=== Section Start ===
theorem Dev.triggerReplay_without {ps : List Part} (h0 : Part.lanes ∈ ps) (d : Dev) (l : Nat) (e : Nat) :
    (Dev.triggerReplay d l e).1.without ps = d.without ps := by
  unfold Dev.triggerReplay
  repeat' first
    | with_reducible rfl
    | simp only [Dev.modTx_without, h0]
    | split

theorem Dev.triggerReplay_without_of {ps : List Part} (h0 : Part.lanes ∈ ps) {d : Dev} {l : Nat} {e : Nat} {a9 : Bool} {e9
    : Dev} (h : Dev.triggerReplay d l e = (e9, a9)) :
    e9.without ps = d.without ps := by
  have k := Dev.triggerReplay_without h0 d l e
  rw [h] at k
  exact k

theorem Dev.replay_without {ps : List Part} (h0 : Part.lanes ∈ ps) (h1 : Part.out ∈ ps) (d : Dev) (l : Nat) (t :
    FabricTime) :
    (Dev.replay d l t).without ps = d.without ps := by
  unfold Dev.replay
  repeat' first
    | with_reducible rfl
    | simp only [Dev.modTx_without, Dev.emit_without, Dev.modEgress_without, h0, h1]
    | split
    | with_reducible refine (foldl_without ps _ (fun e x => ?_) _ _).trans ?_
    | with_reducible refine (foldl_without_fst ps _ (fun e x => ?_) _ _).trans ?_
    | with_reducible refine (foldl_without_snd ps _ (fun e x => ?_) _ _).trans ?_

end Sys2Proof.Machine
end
=== Section End ===
◆ Exercise objective:
Return the full listing, word for word.

◆ Worked solution:
theorem Dev.triggerReplay_without {ps : List Part} (h0 : Part.lanes ∈ ps) (d : Dev) (l : Nat) (e : Nat) :
    (Dev.triggerReplay d l e).1.without ps = d.without ps := by
  unfold Dev.triggerReplay
  repeat' first
    | with_reducible rfl
    | simp only [Dev.modTx_without, h0]
    | split

theorem Dev.triggerReplay_without_of {ps : List Part} (h0 : Part.lanes ∈ ps) {d : Dev} {l : Nat} {e : Nat} {a9 : Bool} {e9
    : Dev} (h : Dev.triggerReplay d l e = (e9, a9)) :
    e9.without ps = d.without ps := by
  have k := Dev.triggerReplay_without h0 d l e
  rw [h] at k
  exact k

theorem Dev.replay_without {ps : List Part} (h0 : Part.lanes ∈ ps) (h1 : Part.out ∈ ps) (d : Dev) (l : Nat) (t :
    FabricTime) :
    (Dev.replay d l t).without ps = d.without ps := by
  unfold Dev.replay
  repeat' first
    | with_reducible rfl
    | simp only [Dev.modTx_without, Dev.emit_without, Dev.modEgress_without, h0, h1]
    | split
    | with_reducible refine (foldl_without ps _ (fun e x => ?_) _ _).trans ?_
    | with_reducible refine (foldl_without_fst ps _ (fun e x => ?_) _ _).trans ?_
    | with_reducible refine (foldl_without_snd ps _ (fun e x => ?_) _ _).trans ?_

end Sys2Proof.Machine
end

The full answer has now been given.